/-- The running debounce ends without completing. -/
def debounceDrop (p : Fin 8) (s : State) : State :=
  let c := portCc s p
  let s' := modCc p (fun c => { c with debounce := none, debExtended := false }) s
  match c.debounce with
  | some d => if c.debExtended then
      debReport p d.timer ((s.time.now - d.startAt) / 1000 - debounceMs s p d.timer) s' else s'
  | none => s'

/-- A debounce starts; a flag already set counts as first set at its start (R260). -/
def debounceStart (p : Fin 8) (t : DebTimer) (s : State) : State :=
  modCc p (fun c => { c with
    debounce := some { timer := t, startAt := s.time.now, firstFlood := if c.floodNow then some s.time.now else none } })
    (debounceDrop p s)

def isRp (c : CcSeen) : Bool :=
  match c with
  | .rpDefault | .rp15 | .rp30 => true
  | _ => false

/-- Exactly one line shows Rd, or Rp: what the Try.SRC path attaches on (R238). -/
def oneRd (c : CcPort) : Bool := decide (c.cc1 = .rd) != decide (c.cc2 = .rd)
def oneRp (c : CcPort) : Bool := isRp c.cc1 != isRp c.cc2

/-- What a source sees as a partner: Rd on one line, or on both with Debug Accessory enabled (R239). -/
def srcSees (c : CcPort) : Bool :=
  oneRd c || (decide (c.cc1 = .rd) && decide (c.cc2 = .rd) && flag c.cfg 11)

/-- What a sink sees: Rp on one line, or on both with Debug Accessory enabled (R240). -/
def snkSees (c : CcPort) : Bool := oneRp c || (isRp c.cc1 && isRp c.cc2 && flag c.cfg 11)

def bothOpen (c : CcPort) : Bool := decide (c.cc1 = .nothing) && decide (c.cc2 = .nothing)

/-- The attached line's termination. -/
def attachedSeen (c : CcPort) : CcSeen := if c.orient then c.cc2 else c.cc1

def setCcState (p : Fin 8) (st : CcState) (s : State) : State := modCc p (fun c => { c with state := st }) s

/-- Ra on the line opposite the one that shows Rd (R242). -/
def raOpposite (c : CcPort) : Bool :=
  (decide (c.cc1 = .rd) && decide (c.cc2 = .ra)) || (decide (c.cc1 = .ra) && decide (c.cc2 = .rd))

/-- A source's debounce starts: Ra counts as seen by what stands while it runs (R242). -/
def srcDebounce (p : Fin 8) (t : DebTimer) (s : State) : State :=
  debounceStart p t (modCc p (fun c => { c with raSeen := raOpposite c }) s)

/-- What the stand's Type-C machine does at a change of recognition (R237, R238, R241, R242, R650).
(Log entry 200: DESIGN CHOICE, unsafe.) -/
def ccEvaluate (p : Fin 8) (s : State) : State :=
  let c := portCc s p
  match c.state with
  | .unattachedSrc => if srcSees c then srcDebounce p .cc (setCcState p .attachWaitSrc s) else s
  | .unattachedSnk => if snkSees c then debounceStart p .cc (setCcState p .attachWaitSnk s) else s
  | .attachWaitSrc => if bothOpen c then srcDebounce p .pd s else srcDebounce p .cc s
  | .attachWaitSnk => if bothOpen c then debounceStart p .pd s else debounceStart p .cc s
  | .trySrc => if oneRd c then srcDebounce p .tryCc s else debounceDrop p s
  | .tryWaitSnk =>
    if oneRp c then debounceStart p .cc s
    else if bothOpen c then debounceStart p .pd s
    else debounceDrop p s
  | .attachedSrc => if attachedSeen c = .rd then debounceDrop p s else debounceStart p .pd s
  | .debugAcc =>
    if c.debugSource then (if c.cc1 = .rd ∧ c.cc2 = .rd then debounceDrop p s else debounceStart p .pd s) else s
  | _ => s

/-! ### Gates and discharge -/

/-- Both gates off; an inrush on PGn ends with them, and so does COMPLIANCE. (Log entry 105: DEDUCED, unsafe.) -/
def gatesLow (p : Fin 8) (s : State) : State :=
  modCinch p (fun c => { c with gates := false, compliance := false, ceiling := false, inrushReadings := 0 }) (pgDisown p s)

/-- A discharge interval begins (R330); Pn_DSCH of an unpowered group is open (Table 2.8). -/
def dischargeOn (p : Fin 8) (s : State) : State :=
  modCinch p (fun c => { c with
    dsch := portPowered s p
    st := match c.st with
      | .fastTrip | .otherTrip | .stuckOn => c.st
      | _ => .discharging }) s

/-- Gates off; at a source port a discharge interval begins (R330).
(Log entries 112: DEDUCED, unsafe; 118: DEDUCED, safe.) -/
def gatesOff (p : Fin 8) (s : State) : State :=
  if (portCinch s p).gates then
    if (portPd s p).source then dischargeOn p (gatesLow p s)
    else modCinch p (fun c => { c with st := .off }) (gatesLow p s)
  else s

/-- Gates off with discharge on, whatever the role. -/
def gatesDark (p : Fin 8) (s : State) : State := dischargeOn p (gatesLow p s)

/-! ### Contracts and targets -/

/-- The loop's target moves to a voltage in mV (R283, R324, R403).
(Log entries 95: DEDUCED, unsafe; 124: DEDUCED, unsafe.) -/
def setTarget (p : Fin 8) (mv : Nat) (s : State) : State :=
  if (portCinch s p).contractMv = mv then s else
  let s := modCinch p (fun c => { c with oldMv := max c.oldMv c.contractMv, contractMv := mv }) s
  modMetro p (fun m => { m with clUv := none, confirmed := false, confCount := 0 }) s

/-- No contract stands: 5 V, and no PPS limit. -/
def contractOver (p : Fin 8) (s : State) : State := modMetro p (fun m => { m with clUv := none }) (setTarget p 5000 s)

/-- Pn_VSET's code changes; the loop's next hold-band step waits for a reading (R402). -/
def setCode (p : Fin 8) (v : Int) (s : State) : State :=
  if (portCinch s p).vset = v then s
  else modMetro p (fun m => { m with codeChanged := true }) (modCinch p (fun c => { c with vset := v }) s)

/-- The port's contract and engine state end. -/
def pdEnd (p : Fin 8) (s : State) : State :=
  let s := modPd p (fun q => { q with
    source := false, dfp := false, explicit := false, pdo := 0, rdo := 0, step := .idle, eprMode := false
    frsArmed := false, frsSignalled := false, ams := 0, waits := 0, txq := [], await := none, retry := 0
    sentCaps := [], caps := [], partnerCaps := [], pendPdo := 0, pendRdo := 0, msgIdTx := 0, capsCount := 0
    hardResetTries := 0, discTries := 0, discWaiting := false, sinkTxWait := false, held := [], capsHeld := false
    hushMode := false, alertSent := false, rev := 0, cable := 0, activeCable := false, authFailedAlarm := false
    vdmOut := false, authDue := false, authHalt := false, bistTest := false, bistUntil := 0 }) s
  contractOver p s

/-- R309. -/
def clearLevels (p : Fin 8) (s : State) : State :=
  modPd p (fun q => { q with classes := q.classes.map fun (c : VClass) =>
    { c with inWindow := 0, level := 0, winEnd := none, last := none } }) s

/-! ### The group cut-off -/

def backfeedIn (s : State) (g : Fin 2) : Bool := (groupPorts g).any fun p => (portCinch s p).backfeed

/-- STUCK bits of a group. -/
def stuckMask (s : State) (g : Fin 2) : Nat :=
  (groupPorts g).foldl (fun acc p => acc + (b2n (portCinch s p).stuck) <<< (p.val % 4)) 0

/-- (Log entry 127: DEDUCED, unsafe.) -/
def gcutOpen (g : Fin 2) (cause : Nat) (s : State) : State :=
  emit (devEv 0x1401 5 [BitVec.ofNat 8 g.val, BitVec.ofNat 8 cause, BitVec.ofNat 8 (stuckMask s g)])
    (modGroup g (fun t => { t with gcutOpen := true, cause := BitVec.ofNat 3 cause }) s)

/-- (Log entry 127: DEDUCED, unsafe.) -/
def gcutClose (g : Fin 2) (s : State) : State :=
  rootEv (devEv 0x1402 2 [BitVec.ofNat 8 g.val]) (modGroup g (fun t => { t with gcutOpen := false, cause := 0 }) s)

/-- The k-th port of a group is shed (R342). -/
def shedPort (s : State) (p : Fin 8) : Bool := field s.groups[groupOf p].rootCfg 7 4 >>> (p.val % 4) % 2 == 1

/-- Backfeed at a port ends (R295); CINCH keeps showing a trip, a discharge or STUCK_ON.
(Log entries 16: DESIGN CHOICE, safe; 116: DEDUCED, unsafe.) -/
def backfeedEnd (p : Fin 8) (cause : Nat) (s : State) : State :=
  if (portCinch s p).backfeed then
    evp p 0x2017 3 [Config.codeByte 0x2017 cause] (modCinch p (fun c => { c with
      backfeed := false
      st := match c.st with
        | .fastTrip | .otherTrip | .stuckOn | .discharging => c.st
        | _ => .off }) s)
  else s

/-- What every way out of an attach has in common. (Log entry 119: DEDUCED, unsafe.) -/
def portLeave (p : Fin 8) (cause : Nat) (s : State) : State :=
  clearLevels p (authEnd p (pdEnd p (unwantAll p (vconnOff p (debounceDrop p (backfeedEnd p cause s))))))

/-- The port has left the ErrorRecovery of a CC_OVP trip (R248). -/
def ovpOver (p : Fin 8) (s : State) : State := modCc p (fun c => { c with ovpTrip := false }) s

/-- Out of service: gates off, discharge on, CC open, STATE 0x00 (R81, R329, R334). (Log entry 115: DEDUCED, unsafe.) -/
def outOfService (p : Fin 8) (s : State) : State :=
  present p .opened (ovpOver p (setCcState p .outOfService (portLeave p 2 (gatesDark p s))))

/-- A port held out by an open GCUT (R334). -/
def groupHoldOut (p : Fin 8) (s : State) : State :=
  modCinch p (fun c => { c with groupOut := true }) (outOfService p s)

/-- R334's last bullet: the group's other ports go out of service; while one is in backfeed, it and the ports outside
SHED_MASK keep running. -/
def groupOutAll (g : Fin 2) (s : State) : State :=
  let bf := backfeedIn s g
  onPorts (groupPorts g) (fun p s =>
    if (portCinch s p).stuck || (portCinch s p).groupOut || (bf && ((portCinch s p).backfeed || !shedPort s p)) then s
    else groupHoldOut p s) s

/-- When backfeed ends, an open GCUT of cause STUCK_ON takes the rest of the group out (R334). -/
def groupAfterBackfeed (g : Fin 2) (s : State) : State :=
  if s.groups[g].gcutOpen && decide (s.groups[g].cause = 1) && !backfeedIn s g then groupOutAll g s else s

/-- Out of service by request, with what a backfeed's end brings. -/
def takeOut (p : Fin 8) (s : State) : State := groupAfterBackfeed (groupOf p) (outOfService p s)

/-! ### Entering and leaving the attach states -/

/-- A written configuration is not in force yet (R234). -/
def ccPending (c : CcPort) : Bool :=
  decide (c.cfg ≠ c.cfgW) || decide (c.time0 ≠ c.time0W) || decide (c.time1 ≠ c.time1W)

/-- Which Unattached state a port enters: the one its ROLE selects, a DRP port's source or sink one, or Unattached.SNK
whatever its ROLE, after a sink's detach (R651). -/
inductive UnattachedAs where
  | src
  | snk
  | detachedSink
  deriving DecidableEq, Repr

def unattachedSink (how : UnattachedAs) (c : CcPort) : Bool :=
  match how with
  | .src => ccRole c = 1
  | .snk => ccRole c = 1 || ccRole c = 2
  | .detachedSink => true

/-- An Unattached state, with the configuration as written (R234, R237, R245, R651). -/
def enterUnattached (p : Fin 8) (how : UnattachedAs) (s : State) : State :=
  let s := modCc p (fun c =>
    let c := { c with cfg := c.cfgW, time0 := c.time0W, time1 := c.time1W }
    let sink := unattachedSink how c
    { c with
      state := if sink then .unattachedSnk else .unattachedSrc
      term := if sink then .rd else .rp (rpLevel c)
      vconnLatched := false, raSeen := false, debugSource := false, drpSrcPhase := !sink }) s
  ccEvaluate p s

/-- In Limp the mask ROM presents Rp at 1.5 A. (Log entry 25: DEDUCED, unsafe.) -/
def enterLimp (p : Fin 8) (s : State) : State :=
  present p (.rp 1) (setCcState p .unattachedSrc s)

++++++++++++++++++++

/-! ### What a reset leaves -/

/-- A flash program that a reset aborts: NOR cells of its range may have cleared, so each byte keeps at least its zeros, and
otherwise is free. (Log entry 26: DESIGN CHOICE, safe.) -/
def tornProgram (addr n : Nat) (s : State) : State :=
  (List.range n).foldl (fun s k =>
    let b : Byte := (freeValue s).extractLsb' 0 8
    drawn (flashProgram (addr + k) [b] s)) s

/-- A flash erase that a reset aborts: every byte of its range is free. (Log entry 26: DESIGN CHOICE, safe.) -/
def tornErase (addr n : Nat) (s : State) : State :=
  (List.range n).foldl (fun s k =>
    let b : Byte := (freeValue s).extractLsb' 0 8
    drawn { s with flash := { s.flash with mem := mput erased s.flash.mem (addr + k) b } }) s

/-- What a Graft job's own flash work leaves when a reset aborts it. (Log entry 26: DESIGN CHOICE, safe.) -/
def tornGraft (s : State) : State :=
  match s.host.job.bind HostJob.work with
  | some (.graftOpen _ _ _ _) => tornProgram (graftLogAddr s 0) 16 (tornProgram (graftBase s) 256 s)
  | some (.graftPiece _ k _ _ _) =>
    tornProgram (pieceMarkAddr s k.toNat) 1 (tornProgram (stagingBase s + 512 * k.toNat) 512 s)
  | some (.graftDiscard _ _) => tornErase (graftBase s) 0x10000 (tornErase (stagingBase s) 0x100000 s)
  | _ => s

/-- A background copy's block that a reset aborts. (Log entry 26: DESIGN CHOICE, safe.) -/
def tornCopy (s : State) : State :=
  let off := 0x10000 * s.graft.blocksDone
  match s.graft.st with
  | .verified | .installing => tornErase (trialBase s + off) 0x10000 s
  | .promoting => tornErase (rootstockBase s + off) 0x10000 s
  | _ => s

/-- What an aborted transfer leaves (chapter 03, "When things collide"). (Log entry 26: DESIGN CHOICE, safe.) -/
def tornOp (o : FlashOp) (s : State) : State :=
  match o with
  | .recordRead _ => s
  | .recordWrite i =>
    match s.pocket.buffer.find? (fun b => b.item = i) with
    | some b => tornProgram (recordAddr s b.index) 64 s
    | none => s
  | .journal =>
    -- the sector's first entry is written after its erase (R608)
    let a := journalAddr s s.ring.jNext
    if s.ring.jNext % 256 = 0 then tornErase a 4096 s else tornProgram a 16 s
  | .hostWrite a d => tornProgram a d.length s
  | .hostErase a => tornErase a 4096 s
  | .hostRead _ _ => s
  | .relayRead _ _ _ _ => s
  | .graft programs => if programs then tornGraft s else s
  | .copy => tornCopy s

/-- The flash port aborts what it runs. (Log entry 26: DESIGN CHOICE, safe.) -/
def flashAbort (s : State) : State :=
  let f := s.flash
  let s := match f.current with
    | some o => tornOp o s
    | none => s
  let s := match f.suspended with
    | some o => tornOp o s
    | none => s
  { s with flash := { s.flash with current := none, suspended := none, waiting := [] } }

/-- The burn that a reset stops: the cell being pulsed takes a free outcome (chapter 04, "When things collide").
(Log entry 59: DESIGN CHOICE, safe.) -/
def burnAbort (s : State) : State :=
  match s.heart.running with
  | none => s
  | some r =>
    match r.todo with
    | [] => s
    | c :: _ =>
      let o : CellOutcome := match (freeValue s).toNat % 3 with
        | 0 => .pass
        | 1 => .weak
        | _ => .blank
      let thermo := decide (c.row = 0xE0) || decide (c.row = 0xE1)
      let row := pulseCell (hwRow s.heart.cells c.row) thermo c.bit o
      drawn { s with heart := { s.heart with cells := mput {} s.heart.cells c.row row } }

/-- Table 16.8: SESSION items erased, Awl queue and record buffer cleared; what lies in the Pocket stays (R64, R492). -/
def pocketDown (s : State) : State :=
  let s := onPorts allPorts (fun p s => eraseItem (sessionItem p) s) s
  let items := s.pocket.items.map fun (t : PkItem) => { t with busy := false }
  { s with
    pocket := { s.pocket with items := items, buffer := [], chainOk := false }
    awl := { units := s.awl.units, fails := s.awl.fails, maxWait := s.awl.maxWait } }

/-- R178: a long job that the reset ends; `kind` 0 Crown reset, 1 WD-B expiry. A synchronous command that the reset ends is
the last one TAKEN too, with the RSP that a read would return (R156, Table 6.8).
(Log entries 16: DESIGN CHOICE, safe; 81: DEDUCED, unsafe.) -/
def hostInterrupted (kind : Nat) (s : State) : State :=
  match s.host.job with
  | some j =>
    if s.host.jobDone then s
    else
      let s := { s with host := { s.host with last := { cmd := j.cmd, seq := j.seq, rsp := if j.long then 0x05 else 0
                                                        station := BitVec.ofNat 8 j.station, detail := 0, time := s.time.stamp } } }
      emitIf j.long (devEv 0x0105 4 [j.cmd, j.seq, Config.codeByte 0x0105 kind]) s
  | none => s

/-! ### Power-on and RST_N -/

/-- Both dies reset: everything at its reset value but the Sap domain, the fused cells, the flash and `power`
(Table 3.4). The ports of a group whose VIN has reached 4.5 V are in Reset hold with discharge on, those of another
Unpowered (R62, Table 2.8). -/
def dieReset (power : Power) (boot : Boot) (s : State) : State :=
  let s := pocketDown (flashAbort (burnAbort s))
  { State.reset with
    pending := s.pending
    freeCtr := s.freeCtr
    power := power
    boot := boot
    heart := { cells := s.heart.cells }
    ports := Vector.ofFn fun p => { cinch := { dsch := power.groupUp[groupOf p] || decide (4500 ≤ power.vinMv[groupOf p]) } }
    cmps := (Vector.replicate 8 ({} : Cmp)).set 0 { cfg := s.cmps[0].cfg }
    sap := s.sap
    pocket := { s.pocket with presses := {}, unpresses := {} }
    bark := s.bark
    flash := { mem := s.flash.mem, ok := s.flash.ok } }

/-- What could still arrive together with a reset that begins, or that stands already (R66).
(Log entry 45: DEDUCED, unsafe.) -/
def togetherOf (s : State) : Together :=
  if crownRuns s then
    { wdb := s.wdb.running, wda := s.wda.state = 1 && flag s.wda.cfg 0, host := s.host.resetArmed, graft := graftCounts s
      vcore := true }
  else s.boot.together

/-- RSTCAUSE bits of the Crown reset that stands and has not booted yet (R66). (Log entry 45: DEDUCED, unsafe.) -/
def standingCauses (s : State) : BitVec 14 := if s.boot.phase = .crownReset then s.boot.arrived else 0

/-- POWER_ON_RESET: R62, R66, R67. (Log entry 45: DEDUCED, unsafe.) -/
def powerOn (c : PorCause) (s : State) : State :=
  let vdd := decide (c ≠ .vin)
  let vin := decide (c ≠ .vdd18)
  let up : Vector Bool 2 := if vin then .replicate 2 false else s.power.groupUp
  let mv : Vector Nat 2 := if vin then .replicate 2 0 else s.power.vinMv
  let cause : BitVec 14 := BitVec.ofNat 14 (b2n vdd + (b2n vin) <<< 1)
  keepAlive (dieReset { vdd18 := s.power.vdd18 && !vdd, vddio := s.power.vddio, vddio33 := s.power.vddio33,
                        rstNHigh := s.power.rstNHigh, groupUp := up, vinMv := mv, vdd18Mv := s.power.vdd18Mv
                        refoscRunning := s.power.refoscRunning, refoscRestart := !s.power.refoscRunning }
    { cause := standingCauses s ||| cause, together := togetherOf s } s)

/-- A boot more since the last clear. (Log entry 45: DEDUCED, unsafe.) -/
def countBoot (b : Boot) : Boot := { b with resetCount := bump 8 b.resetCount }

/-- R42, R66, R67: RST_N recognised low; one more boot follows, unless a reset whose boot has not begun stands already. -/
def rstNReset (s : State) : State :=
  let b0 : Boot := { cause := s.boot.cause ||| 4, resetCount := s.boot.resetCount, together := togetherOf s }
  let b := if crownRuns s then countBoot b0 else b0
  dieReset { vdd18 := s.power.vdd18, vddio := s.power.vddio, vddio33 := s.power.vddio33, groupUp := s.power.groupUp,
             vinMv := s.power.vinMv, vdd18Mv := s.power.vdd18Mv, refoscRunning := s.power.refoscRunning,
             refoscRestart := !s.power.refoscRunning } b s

++++++++++++++++++++

- What you will do:
Reproduce, exactly as they stand in the data above, the lines from the one that holds "let vdd := decide (c ≠ .vin)" to the one that holds "cause := standingCauses", inclusive.

- Solution to this problem:
  let vdd := decide (c ≠ .vin)
  let vin := decide (c ≠ .vdd18)
  let up : Vector Bool 2 := if vin then .replicate 2 false else s.power.groupUp
  let mv : Vector Nat 2 := if vin then .replicate 2 0 else s.power.vinMv
  let cause : BitVec 14 := BitVec.ofNat 14 (b2n vdd + (b2n vin) <<< 1)
  keepAlive (dieReset { vdd18 := s.power.vdd18 && !vdd, vddio := s.power.vddio, vddio33 := s.power.vddio33,
                        rstNHigh := s.power.rstNHigh, groupUp := up, vinMv := mv, vdd18Mv := s.power.vdd18Mv
                        refoscRunning := s.power.refoscRunning, refoscRestart := !s.power.refoscRunning }
    { cause := standingCauses s ||| cause, together := togetherOf s } s)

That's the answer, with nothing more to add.